■ Data to examine ■
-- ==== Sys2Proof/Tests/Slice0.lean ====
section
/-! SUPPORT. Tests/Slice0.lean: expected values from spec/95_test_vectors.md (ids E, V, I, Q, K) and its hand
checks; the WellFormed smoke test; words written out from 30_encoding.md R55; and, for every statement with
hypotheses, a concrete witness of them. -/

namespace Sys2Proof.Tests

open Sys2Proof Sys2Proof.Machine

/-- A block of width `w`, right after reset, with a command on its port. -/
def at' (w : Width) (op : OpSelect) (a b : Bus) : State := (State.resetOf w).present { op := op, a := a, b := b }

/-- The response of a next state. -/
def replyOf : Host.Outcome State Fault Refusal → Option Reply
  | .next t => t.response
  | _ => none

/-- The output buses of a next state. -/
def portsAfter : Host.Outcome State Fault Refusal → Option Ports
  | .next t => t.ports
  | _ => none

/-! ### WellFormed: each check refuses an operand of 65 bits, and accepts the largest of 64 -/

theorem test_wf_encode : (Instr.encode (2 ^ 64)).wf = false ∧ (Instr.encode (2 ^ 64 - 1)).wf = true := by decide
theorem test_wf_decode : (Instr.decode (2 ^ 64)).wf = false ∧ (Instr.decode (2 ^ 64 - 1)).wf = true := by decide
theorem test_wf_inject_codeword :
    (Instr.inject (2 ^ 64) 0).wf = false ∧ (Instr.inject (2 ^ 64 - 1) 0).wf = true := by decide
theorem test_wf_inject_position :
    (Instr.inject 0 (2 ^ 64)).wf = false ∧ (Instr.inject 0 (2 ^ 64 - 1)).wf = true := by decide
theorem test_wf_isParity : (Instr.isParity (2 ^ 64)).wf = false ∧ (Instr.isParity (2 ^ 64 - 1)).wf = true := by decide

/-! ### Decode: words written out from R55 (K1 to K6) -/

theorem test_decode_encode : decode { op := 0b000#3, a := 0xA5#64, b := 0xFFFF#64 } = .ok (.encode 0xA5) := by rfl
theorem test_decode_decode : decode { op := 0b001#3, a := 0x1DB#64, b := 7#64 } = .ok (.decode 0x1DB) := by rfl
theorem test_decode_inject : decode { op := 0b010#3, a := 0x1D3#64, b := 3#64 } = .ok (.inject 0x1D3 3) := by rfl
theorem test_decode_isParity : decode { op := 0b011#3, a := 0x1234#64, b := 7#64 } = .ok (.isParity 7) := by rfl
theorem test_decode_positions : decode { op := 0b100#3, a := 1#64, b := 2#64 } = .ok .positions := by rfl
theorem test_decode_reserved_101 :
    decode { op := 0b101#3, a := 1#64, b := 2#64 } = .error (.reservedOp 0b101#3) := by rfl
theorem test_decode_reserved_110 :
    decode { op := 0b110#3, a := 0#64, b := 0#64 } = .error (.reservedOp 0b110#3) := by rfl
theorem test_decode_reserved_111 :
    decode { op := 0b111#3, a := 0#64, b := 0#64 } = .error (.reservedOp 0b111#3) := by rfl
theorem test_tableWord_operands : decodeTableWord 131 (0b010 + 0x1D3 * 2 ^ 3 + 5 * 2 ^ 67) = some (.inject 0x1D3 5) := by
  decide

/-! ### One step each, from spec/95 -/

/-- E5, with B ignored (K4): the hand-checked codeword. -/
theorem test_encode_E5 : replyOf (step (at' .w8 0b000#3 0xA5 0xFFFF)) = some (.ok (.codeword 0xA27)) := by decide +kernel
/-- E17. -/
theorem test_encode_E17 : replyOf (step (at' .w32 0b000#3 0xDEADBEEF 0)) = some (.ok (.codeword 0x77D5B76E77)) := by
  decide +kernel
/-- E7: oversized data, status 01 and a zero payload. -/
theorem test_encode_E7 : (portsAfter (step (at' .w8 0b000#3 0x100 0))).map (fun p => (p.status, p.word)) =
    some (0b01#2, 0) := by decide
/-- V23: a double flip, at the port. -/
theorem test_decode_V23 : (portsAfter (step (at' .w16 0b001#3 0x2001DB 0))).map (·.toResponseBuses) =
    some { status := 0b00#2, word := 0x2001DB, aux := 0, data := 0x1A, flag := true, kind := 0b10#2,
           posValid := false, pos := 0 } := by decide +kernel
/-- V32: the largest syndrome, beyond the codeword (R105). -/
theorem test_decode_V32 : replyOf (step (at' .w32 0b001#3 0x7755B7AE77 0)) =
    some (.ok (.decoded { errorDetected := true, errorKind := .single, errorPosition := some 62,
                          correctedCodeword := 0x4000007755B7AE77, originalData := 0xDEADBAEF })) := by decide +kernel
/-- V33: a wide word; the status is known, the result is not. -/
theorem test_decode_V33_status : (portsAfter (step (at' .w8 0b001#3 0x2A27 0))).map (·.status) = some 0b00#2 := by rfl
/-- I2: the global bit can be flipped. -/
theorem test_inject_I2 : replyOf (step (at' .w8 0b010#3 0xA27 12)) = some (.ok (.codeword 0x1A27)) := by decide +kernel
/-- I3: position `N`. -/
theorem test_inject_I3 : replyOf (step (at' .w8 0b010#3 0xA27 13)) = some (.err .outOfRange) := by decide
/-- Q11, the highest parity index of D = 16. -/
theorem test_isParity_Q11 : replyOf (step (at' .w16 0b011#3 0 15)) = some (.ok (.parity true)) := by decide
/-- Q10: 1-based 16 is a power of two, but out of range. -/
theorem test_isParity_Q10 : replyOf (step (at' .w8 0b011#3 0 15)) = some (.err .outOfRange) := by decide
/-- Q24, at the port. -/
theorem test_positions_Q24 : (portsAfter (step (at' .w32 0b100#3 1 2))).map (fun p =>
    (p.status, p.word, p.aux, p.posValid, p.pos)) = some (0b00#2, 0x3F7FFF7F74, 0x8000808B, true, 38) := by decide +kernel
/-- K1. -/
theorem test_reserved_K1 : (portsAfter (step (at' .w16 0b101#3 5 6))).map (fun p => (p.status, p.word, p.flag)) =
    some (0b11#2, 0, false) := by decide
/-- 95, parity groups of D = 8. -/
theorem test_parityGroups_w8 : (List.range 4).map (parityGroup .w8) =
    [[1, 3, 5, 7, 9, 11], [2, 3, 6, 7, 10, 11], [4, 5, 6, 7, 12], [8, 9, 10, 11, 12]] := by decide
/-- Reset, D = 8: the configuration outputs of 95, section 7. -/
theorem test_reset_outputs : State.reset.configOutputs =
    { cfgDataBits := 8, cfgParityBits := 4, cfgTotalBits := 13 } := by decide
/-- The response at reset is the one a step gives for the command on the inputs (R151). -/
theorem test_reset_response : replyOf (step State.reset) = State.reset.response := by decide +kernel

■ Aim of the exercise ■
Show all lines above containing "Tests".

■ Answer below ■
-- ==== Sys2Proof/Tests/Slice0.lean ====
/-! SUPPORT. Tests/Slice0.lean: expected values from spec/95_test_vectors.md (ids E, V, I, Q, K) and its hand
namespace Sys2Proof.Tests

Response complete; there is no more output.